Work instructions:
Lines holding the word "bytesOfWords" are the ones to copy from the data below.

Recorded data
▽
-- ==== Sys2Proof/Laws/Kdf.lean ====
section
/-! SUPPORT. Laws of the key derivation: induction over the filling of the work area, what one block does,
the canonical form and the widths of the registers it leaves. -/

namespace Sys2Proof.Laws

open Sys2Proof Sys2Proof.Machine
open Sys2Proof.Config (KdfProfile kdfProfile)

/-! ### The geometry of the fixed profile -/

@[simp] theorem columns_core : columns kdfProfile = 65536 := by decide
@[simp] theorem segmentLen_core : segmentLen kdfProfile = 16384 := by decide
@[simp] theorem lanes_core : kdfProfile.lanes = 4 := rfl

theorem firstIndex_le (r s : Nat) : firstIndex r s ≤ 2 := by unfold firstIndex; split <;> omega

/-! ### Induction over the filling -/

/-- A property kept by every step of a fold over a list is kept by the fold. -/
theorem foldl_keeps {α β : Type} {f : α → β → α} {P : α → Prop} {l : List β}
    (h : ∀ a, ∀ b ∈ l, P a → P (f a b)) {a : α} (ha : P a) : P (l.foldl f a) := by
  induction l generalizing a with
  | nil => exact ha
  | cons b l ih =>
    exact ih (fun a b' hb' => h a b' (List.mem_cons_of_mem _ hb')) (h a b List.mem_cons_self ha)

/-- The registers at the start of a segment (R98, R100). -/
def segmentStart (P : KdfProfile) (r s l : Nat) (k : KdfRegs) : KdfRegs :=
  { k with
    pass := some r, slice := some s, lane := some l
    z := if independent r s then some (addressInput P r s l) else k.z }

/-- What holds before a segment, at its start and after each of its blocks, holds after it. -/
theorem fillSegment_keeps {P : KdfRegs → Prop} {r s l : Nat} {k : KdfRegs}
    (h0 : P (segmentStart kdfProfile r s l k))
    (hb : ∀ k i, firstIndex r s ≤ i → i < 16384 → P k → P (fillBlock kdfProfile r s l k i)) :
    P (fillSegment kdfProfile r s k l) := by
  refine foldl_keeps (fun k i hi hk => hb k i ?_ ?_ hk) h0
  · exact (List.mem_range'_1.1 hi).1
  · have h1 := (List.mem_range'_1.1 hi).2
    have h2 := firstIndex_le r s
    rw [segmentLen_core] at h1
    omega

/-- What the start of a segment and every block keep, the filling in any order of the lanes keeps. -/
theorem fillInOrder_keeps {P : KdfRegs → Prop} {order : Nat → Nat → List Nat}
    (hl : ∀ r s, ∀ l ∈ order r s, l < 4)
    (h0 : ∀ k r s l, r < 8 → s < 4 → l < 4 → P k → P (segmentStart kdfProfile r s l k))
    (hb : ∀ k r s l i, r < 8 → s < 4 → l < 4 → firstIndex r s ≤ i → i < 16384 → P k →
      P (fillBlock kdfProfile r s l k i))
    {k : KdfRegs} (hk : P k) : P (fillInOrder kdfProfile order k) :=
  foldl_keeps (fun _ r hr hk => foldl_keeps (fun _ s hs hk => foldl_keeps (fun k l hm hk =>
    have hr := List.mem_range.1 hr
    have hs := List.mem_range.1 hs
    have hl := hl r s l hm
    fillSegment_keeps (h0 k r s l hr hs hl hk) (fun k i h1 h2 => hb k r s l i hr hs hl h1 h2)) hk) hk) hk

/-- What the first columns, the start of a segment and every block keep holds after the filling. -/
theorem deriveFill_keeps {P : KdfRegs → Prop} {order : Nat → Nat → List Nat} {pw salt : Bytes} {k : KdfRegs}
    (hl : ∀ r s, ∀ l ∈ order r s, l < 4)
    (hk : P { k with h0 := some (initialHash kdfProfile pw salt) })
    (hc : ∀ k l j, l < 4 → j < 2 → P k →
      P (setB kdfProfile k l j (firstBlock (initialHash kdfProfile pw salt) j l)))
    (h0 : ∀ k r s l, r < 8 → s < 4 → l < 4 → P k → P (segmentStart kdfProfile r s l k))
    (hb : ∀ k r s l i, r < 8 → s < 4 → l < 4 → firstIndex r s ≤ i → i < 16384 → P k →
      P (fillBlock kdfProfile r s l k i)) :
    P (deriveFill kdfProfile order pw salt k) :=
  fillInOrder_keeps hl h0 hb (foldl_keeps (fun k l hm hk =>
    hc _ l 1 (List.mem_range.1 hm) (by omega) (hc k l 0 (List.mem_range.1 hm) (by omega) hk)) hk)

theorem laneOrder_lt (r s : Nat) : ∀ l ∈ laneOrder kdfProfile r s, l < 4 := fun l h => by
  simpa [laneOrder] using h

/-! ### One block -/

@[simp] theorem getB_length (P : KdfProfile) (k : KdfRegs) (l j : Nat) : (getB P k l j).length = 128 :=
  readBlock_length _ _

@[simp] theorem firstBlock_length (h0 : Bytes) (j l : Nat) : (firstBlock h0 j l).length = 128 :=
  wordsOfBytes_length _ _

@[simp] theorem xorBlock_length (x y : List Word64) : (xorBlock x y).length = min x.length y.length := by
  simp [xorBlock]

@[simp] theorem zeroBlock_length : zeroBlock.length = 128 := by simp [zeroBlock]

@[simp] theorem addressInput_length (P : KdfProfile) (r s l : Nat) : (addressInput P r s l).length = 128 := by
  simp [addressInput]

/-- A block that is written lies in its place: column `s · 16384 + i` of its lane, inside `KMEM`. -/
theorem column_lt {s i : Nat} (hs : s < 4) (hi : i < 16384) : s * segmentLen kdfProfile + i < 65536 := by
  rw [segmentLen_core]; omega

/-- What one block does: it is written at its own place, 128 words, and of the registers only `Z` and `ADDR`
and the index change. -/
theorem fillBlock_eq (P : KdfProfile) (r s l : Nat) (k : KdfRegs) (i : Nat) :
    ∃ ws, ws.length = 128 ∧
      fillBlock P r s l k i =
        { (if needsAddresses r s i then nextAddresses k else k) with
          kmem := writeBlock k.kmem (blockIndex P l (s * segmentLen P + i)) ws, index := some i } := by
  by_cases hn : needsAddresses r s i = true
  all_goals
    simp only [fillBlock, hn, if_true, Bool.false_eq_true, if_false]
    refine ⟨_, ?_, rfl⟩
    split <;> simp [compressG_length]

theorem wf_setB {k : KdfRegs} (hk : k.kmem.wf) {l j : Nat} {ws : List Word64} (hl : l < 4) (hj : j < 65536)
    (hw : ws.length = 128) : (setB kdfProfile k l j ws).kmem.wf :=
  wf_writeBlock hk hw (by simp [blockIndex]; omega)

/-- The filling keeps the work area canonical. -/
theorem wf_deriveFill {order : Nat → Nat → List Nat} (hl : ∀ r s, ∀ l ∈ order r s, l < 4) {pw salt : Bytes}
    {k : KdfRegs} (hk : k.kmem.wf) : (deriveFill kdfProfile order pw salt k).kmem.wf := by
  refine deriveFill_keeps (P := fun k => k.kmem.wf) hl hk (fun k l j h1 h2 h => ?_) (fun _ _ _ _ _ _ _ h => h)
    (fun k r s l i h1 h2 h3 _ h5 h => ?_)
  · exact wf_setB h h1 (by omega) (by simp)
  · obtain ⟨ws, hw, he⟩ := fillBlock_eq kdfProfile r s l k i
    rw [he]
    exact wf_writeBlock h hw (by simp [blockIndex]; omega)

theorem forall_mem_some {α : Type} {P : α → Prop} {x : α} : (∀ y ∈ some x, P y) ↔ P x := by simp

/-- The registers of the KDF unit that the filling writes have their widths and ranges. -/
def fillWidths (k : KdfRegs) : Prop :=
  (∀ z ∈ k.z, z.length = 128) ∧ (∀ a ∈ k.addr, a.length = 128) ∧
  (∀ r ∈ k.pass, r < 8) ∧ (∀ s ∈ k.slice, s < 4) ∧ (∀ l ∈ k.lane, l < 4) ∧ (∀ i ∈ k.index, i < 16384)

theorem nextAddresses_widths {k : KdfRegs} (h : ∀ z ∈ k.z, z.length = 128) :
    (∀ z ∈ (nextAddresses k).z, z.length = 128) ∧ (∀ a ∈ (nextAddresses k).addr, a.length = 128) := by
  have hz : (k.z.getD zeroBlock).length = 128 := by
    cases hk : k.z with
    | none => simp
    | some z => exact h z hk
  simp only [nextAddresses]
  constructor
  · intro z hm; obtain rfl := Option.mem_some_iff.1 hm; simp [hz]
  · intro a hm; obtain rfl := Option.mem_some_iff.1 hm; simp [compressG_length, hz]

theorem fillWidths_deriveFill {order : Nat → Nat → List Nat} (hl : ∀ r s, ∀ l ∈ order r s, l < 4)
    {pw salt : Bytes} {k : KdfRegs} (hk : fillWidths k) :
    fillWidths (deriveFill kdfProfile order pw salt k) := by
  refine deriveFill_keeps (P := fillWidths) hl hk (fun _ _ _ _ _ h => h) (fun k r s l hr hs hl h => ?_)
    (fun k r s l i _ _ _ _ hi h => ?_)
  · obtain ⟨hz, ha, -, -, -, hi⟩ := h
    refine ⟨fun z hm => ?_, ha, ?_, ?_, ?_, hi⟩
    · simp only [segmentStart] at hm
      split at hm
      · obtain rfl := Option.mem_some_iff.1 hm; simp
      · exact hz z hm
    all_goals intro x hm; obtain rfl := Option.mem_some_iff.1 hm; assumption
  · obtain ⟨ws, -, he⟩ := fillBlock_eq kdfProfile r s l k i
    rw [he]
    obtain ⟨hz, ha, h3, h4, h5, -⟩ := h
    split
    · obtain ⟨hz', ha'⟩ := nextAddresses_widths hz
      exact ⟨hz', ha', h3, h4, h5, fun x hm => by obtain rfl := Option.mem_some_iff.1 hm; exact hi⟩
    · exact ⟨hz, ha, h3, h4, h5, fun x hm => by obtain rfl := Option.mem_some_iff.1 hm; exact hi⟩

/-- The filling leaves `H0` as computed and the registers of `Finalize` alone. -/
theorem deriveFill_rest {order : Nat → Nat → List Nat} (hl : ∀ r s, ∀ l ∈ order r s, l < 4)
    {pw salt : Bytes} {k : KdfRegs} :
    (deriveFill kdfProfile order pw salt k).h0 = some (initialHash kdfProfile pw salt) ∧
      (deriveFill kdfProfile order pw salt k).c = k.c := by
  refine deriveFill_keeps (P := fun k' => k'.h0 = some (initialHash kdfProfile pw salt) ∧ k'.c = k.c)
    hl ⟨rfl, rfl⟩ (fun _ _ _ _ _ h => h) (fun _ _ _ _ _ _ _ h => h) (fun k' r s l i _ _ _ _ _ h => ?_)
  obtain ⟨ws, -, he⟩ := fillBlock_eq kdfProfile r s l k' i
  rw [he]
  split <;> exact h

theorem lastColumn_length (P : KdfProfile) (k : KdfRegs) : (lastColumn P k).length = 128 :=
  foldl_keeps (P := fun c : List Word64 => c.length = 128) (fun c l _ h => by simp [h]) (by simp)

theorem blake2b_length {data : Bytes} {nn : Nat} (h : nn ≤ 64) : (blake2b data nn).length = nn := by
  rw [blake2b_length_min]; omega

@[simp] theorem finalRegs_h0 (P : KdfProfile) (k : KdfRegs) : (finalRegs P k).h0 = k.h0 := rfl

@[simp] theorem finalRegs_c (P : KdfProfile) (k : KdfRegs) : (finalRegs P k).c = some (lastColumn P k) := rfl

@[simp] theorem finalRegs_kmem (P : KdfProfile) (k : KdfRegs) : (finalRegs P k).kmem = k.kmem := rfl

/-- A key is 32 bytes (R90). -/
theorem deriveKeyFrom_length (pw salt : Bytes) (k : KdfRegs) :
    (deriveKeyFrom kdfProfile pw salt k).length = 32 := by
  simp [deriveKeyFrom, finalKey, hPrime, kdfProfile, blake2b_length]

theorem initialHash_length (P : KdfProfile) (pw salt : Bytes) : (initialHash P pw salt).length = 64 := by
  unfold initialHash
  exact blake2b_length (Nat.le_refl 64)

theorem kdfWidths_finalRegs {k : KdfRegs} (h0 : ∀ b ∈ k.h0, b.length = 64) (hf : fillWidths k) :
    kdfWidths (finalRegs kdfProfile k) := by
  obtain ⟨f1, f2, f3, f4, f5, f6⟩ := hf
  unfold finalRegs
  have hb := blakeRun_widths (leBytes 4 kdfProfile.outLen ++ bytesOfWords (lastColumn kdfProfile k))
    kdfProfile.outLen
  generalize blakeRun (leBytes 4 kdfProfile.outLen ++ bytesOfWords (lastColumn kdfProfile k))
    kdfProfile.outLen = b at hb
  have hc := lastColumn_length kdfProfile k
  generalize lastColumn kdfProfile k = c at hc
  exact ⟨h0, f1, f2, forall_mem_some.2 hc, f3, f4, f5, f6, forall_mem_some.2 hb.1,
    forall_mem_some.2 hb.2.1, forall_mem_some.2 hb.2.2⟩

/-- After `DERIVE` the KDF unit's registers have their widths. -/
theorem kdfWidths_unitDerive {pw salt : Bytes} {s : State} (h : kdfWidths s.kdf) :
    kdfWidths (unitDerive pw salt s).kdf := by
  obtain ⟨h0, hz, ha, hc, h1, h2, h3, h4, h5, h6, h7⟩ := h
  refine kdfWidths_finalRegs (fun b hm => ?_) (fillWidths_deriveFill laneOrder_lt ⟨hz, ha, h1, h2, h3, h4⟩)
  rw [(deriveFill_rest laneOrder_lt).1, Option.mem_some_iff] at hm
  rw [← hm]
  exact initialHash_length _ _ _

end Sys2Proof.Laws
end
△
Task result:
  have hb := blakeRun_widths (leBytes 4 kdfProfile.outLen ++ bytesOfWords (lastColumn kdfProfile k))
  generalize blakeRun (leBytes 4 kdfProfile.outLen ++ bytesOfWords (lastColumn kdfProfile k))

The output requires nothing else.